─── Data provided

theorem test_meets_PartRequests_1 :
    (∃ (t : Nat) (r : Req) (e : State) (x : Sess) (v : Val) (s : State) (m : State) (w : Fin 288), m = s.begin t ∧
     Writes m 0xC041 1 r e x v ∧ v.nat = withyInit w ∧ s.wState w = 0 ∧
     28 ≤ sumList ((List.range 4).map (fun i => s.skeinAfter (4 * withyHearth w + i) w))) ∧
    (∃ (t : Nat) (r : Req) (e : State) (x : Sess) (v : Val) (s : State) (m : State) (w : Fin 288), m = s.begin t ∧
     Writes m 0xC041 1 r e x v ∧ v.nat = withyInit w ∧ s.wState w = 0 ∧
     sumList ((List.range 4).map (fun i => s.skeinAfter (4 * withyHearth w + i) w)) < 28) ∧
    (∃ (t : Nat) (r : Req) (e : State) (x : Sess) (v : Val) (s : State) (m : State) (p : Fin 3) (lane : Fin 3), m = s.begin t ∧
     Writes m (0x8110 + p) 9 r e x v ∧ v.nat = lane ∧ (s.link p).active.testBit lane = true ∧ (s.link p).spare ≠ 3) ∧
    (∃ (t : Nat) (r : Req) (e : State) (x : Sess) (v : Val) (s : State) (m : State) (p : Fin 3) (lane : Fin 3), m = s.begin t ∧
     Writes m (0x8110 + p) 9 r e x v ∧ v.nat = lane ∧ (s.link p).active.testBit lane = true ∧ (s.link p).spare = 3) ∧
    (∃ (t : Nat) (r : Req) (e : State) (x : Sess) (v : Val) (s : State) (m : State), m = s.begin t ∧ Writes m 0x8100 6 r e x v ∧
     s.lv 0x8100 3 = 0) ∧
    (∃ (t : Nat) (r : Req) (e : State) (x : Sess) (v : Val) (s : State) (m : State), m = s.begin t ∧ Writes m 0x8100 6 r e x v ∧
     s.lv 0x8100 3 ≠ 0 ∧ s.myId < 1024 ∧ s.flue.excess = false) :=
  ⟨⟨0, ask 0x20 0xC041 1 0 [0, 0], ((hosted 3 (lit1)).begin 0).found (ask 0x20 0xC041 1 0 [0, 0]),
    (((hosted 3 (lit1)).begin 0).found (ask 0x20 0xC041 1 0 [0, 0])).sess (whoOf (ask 0x20 0xC041 1 0 [0, 0]).path), .n 0,
    hosted 3 (lit1), (hosted 3 (lit1)).begin 0, 0, rfl,
    (writes_of (heard_ask (by decide +kernel) (by decide +kernel) (by decide +kernel) (by decide +kernel)) (by decide +kernel)),
    by decide +kernel⟩,
   ⟨0, ask 0x20 0xC041 1 0 [0, 0],
    ((hosted 3 (pipeOf (fun p => { p with withies := [30, 31, 32, 33, 34, 35].map (fun w => (w, { st := 4 })) }) lit1)).begin 0).found (ask 0x20 0xC041 1 0 [0, 0]),
    (((hosted 3 (pipeOf (fun p => { p with withies := [30, 31, 32, 33, 34, 35].map (fun w => (w, { st := 4 })) }) lit1)).begin 0).found (ask 0x20 0xC041 1 0 [0, 0])).sess (whoOf (ask 0x20 0xC041 1 0 [0, 0]).path),
    .n 0, hosted 3 (pipeOf (fun p => { p with withies := [30, 31, 32, 33, 34, 35].map (fun w => (w, { st := 4 })) }) lit1),
    (hosted 3 (pipeOf (fun p => { p with withies := [30, 31, 32, 33, 34, 35].map (fun w => (w, { st := 4 })) }) lit1)).begin 0, 0,
    rfl,
    (writes_of (heard_ask (by decide +kernel) (by decide +kernel) (by decide +kernel) (by decide +kernel)) (by decide +kernel)),
    by decide +kernel⟩,
   ⟨0, ask 0x20 0x8111 9 0 [0], ((hosted 3 (linked { active := 3, spare := 2 } 3)).begin 0).found (ask 0x20 0x8111 9 0 [0]),
    (((hosted 3 (linked { active := 3, spare := 2 } 3)).begin 0).found (ask 0x20 0x8111 9 0 [0])).sess (whoOf (ask 0x20 0x8111 9 0 [0]).path),
    .n 0, hosted 3 (linked { active := 3, spare := 2 } 3), (hosted 3 (linked { active := 3, spare := 2 } 3)).begin 0, 1, 0, rfl,
    (writes_of (heard_ask (by decide +kernel) (by decide +kernel) (by decide +kernel) (by decide +kernel)) (by decide +kernel)),
    by decide +kernel⟩,
   ⟨0, ask 0x20 0x8111 9 0 [0], ((hosted 3 (linked { active := 3, spare := 3 } 3)).begin 0).found (ask 0x20 0x8111 9 0 [0]),
    (((hosted 3 (linked { active := 3, spare := 3 } 3)).begin 0).found (ask 0x20 0x8111 9 0 [0])).sess (whoOf (ask 0x20 0x8111 9 0 [0]).path),
    .n 0, hosted 3 (linked { active := 3, spare := 3 } 3), (hosted 3 (linked { active := 3, spare := 3 } 3)).begin 0, 1, 0, rfl,
    (writes_of (heard_ask (by decide +kernel) (by decide +kernel) (by decide +kernel) (by decide +kernel)) (by decide +kernel)),
    by decide +kernel⟩,
   ⟨0, ask 0x20 0x8100 6 0 one, ((hosted 3 (on .kindling)).begin 0).found (ask 0x20 0x8100 6 0 one),
    (((hosted 3 (on .kindling)).begin 0).found (ask 0x20 0x8100 6 0 one)).sess (whoOf (ask 0x20 0x8100 6 0 one).path), .n 1,
    hosted 3 (on .kindling), (hosted 3 (on .kindling)).begin 0, rfl,
    (writes_of (heard_ask (by decide +kernel) (by decide +kernel) (by decide +kernel) (by decide +kernel)) (by decide +kernel)),
    by decide +kernel⟩,
   ⟨0, ask 0x20 0x8100 6 0 one,
    ((hosted 3 (setL [(0x8100, 3, 1), (0x8100, 7, 2)] (on .kindling))).begin 0).found (ask 0x20 0x8100 6 0 one),
    (((hosted 3 (setL [(0x8100, 3, 1), (0x8100, 7, 2)] (on .kindling))).begin 0).found (ask 0x20 0x8100 6 0 one)).sess (whoOf (ask 0x20 0x8100 6 0 one).path),
    .n 1, hosted 3 (setL [(0x8100, 3, 1), (0x8100, 7, 2)] (on .kindling)),
    (hosted 3 (setL [(0x8100, 3, 1), (0x8100, 7, 2)] (on .kindling))).begin 0, rfl,
    (writes_of (heard_ask (by decide +kernel) (by decide +kernel) (by decide +kernel) (by decide +kernel)) (by decide +kernel)),
    by decide +kernel⟩⟩
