-- ==== Sys2Proof/Word.lean ====
section
/-! DEFINITION. The words that travel on the host link: bytes, and the 2-byte and 4-byte numbers made of them.
Everything the spec counts (distances, levels, identifiers, times) is a `Nat` or an `Int` elsewhere; only what the
host sends or receives as bits is a bit vector. -/

namespace Sys2Proof

/-- One byte on the link (R198). -/
abbrev Byte := BitVec 8

/-- A 2-byte number field of a request, and one sample of the receiver, 0 to 65535 (R200, R69, R84). -/
abbrev U16 := BitVec 16

/-- A 4-byte number field of a request (R200). -/
abbrev U32 := BitVec 32

end Sys2Proof
end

──────

All the entries above should come back exactly as they are written.

▸ Result
theorem test_meets_PartRequests_1 :
    (∃ (t : Nat) (r : Req) (e : State) (x : Sess) (v : Val) (s : State) (m : State) (w : Fin 288), m = s.begin t ∧
     Writes m 0xC041 1 r e x v ∧ v.nat = withyInit w ∧ s.wState w = 0 ∧
     28 ≤ sumList ((List.range 4).map (fun i => s.skeinAfter (4 * withyHearth w + i) w))) ∧
    (∃ (t : Nat) (r : Req) (e : State) (x : Sess) (v : Val) (s : State) (m : State) (w : Fin 288), m = s.begin t ∧
     Writes m 0xC041 1 r e x v ∧ v.nat = withyInit w ∧ s.wState w = 0 ∧
     sumList ((List.range 4).map (fun i => s.skeinAfter (4 * withyHearth w + i) w)) < 28) ∧
    (∃ (t : Nat) (r : Req) (e : State) (x : Sess) (v : Val) (s : State) (m : State) (p : Fin 3) (lane : Fin 3), m = s.begin t ∧
     Writes m (0x8110 + p) 9 r e x v ∧ v.nat = lane ∧ (s.link p).active.testBit lane = true ∧ (s.link p).spare ≠ 3) ∧
    (∃ (t : Nat) (r : Req) (e : State) (x : Sess) (v : Val) (s : State) (m : State) (p : Fin 3) (lane : Fin 3), m = s.begin t ∧
     Writes m (0x8110 + p) 9 r e x v ∧ v.nat = lane ∧ (s.link p).active.testBit lane = true ∧ (s.link p).spare = 3) ∧
    (∃ (t : Nat) (r : Req) (e : State) (x : Sess) (v : Val) (s : State) (m : State), m = s.begin t ∧ Writes m 0x8100 6 r e x v ∧
     s.lv 0x8100 3 = 0) ∧
    (∃ (t : Nat) (r : Req) (e : State) (x : Sess) (v : Val) (s : State) (m : State), m = s.begin t ∧ Writes m 0x8100 6 r e x v ∧
     s.lv 0x8100 3 ≠ 0 ∧ s.myId < 1024 ∧ s.flue.excess = false) :=
  ⟨⟨0, ask 0x20 0xC041 1 0 [0, 0], ((hosted 3 (lit1)).begin 0).found (ask 0x20 0xC041 1 0 [0, 0]),
    (((hosted 3 (lit1)).begin 0).found (ask 0x20 0xC041 1 0 [0, 0])).sess (whoOf (ask 0x20 0xC041 1 0 [0, 0]).path), .n 0,
    hosted 3 (lit1), (hosted 3 (lit1)).begin 0, 0, rfl,
    (writes_of (heard_ask (by decide +kernel) (by decide +kernel) (by decide +kernel) (by decide +kernel)) (by decide +kernel)),
    by decide +kernel⟩,
   ⟨0, ask 0x20 0xC041 1 0 [0, 0],
    ((hosted 3 (pipeOf (fun p => { p with withies := [30, 31, 32, 33, 34, 35].map (fun w => (w, { st := 4 })) }) lit1)).begin 0).found (ask 0x20 0xC041 1 0 [0, 0]),
    (((hosted 3 (pipeOf (fun p => { p with withies := [30, 31, 32, 33, 34, 35].map (fun w => (w, { st := 4 })) }) lit1)).begin 0).found (ask 0x20 0xC041 1 0 [0, 0])).sess (whoOf (ask 0x20 0xC041 1 0 [0, 0]).path),
    .n 0, hosted 3 (pipeOf (fun p => { p with withies := [30, 31, 32, 33, 34, 35].map (fun w => (w, { st := 4 })) }) lit1),
    (hosted 3 (pipeOf (fun p => { p with withies := [30, 31, 32, 33, 34, 35].map (fun w => (w, { st := 4 })) }) lit1)).begin 0, 0,
    rfl,
    (writes_of (heard_ask (by decide +kernel) (by decide +kernel) (by decide +kernel) (by decide +kernel)) (by decide +kernel)),
    by decide +kernel⟩,
   ⟨0, ask 0x20 0x8111 9 0 [0], ((hosted 3 (linked { active := 3, spare := 2 } 3)).begin 0).found (ask 0x20 0x8111 9 0 [0]),
    (((hosted 3 (linked { active := 3, spare := 2 } 3)).begin 0).found (ask 0x20 0x8111 9 0 [0])).sess (whoOf (ask 0x20 0x8111 9 0 [0]).path),
    .n 0, hosted 3 (linked { active := 3, spare := 2 } 3), (hosted 3 (linked { active := 3, spare := 2 } 3)).begin 0, 1, 0, rfl,
    (writes_of (heard_ask (by decide +kernel) (by decide +kernel) (by decide +kernel) (by decide +kernel)) (by decide +kernel)),
    by decide +kernel⟩,
   ⟨0, ask 0x20 0x8111 9 0 [0], ((hosted 3 (linked { active := 3, spare := 3 } 3)).begin 0).found (ask 0x20 0x8111 9 0 [0]),
    (((hosted 3 (linked { active := 3, spare := 3 } 3)).begin 0).found (ask 0x20 0x8111 9 0 [0])).sess (whoOf (ask 0x20 0x8111 9 0 [0]).path),
    .n 0, hosted 3 (linked { active := 3, spare := 3 } 3), (hosted 3 (linked { active := 3, spare := 3 } 3)).begin 0, 1, 0, rfl,
    (writes_of (heard_ask (by decide +kernel) (by decide +kernel) (by decide +kernel) (by decide +kernel)) (by decide +kernel)),
    by decide +kernel⟩,
   ⟨0, ask 0x20 0x8100 6 0 one, ((hosted 3 (on .kindling)).begin 0).found (ask 0x20 0x8100 6 0 one),
    (((hosted 3 (on .kindling)).begin 0).found (ask 0x20 0x8100 6 0 one)).sess (whoOf (ask 0x20 0x8100 6 0 one).path), .n 1,
    hosted 3 (on .kindling), (hosted 3 (on .kindling)).begin 0, rfl,
    (writes_of (heard_ask (by decide +kernel) (by decide +kernel) (by decide +kernel) (by decide +kernel)) (by decide +kernel)),
    by decide +kernel⟩,
   ⟨0, ask 0x20 0x8100 6 0 one,
    ((hosted 3 (setL [(0x8100, 3, 1), (0x8100, 7, 2)] (on .kindling))).begin 0).found (ask 0x20 0x8100 6 0 one),
    (((hosted 3 (setL [(0x8100, 3, 1), (0x8100, 7, 2)] (on .kindling))).begin 0).found (ask 0x20 0x8100 6 0 one)).sess (whoOf (ask 0x20 0x8100 6 0 one).path),
    .n 1, hosted 3 (setL [(0x8100, 3, 1), (0x8100, 7, 2)] (on .kindling)),
    (hosted 3 (setL [(0x8100, 3, 1), (0x8100, 7, 2)] (on .kindling))).begin 0, rfl,
    (writes_of (heard_ask (by decide +kernel) (by decide +kernel) (by decide +kernel) (by decide +kernel)) (by decide +kernel)),
    by decide +kernel⟩⟩
-- ==== Sys2Proof/Word.lean ====
section
/-! DEFINITION. The words that travel on the host link: bytes, and the 2-byte and 4-byte numbers made of them.
Everything the spec counts (distances, levels, identifiers, times) is a `Nat` or an `Int` elsewhere; only what the
host sends or receives as bits is a bit vector. -/

namespace Sys2Proof

/-- One byte on the link (R198). -/
abbrev Byte := BitVec 8

/-- A 2-byte number field of a request, and one sample of the receiver, 0 to 65535 (R200, R69, R84). -/
abbrev U16 := BitVec 16

/-- A 4-byte number field of a request (R200). -/
abbrev U32 := BitVec 32

end Sys2Proof
end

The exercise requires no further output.